Stored data
________

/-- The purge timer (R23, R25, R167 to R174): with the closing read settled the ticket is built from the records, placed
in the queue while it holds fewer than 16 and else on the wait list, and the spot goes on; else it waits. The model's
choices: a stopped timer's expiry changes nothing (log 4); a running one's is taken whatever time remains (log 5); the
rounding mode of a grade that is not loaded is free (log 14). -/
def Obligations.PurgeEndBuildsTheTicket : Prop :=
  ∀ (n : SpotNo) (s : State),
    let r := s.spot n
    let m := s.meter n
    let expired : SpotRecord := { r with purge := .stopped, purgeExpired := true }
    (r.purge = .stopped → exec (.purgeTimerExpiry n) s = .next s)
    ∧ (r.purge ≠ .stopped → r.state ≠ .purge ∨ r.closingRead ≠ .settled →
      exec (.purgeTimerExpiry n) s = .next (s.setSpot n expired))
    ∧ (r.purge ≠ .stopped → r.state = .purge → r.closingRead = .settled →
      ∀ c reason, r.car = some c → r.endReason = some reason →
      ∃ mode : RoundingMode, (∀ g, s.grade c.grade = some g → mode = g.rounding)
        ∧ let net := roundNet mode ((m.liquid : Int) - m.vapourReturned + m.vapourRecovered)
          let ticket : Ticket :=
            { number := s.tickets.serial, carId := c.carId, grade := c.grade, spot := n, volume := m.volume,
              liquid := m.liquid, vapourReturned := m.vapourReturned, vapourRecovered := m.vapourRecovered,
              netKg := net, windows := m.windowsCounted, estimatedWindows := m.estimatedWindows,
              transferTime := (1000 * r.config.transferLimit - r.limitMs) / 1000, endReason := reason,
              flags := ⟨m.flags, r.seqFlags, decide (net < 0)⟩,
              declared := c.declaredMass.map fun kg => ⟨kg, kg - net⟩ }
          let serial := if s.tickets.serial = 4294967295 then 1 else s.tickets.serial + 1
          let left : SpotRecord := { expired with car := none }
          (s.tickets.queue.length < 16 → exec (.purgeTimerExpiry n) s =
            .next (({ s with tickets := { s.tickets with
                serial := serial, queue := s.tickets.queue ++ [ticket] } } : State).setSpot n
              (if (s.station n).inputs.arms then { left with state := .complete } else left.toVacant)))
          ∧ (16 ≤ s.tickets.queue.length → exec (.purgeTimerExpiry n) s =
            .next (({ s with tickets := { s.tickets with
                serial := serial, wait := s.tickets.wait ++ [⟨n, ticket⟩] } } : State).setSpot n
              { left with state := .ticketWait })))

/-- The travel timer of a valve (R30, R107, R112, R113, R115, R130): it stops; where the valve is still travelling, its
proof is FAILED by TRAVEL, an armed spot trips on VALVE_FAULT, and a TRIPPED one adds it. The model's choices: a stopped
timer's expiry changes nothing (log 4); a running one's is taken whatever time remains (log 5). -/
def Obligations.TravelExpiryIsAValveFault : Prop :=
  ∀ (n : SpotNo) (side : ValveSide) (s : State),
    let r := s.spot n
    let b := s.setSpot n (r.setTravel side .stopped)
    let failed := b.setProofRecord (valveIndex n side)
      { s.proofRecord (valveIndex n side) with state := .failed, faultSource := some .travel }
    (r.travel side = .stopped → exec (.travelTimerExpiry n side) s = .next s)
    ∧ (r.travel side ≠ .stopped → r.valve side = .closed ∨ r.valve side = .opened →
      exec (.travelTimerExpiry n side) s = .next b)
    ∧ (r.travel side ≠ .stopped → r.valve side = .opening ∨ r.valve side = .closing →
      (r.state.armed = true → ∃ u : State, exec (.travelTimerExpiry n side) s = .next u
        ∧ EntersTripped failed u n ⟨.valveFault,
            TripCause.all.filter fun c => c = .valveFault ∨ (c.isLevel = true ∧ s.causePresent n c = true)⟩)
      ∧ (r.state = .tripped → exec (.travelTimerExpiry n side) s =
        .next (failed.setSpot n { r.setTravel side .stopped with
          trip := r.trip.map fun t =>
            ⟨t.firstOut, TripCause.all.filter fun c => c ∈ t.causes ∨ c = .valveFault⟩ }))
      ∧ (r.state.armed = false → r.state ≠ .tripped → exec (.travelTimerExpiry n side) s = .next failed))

________

Task: Retype the entries above exactly, but only from the line containing "serial := serial, wait" through the line containing "exec (.travelTimerExpiry n side) s = .next b)", both included.

Completed task:
                serial := serial, wait := s.tickets.wait ++ [⟨n, ticket⟩] } } : State).setSpot n
              { left with state := .ticketWait })))

/-- The travel timer of a valve (R30, R107, R112, R113, R115, R130): it stops; where the valve is still travelling, its
proof is FAILED by TRAVEL, an armed spot trips on VALVE_FAULT, and a TRIPPED one adds it. The model's choices: a stopped
timer's expiry changes nothing (log 4); a running one's is taken whatever time remains (log 5). -/
def Obligations.TravelExpiryIsAValveFault : Prop :=
  ∀ (n : SpotNo) (side : ValveSide) (s : State),
    let r := s.spot n
    let b := s.setSpot n (r.setTravel side .stopped)
    let failed := b.setProofRecord (valveIndex n side)
      { s.proofRecord (valveIndex n side) with state := .failed, faultSource := some .travel }
    (r.travel side = .stopped → exec (.travelTimerExpiry n side) s = .next s)
    ∧ (r.travel side ≠ .stopped → r.valve side = .closed ∨ r.valve side = .opened →
      exec (.travelTimerExpiry n side) s = .next b)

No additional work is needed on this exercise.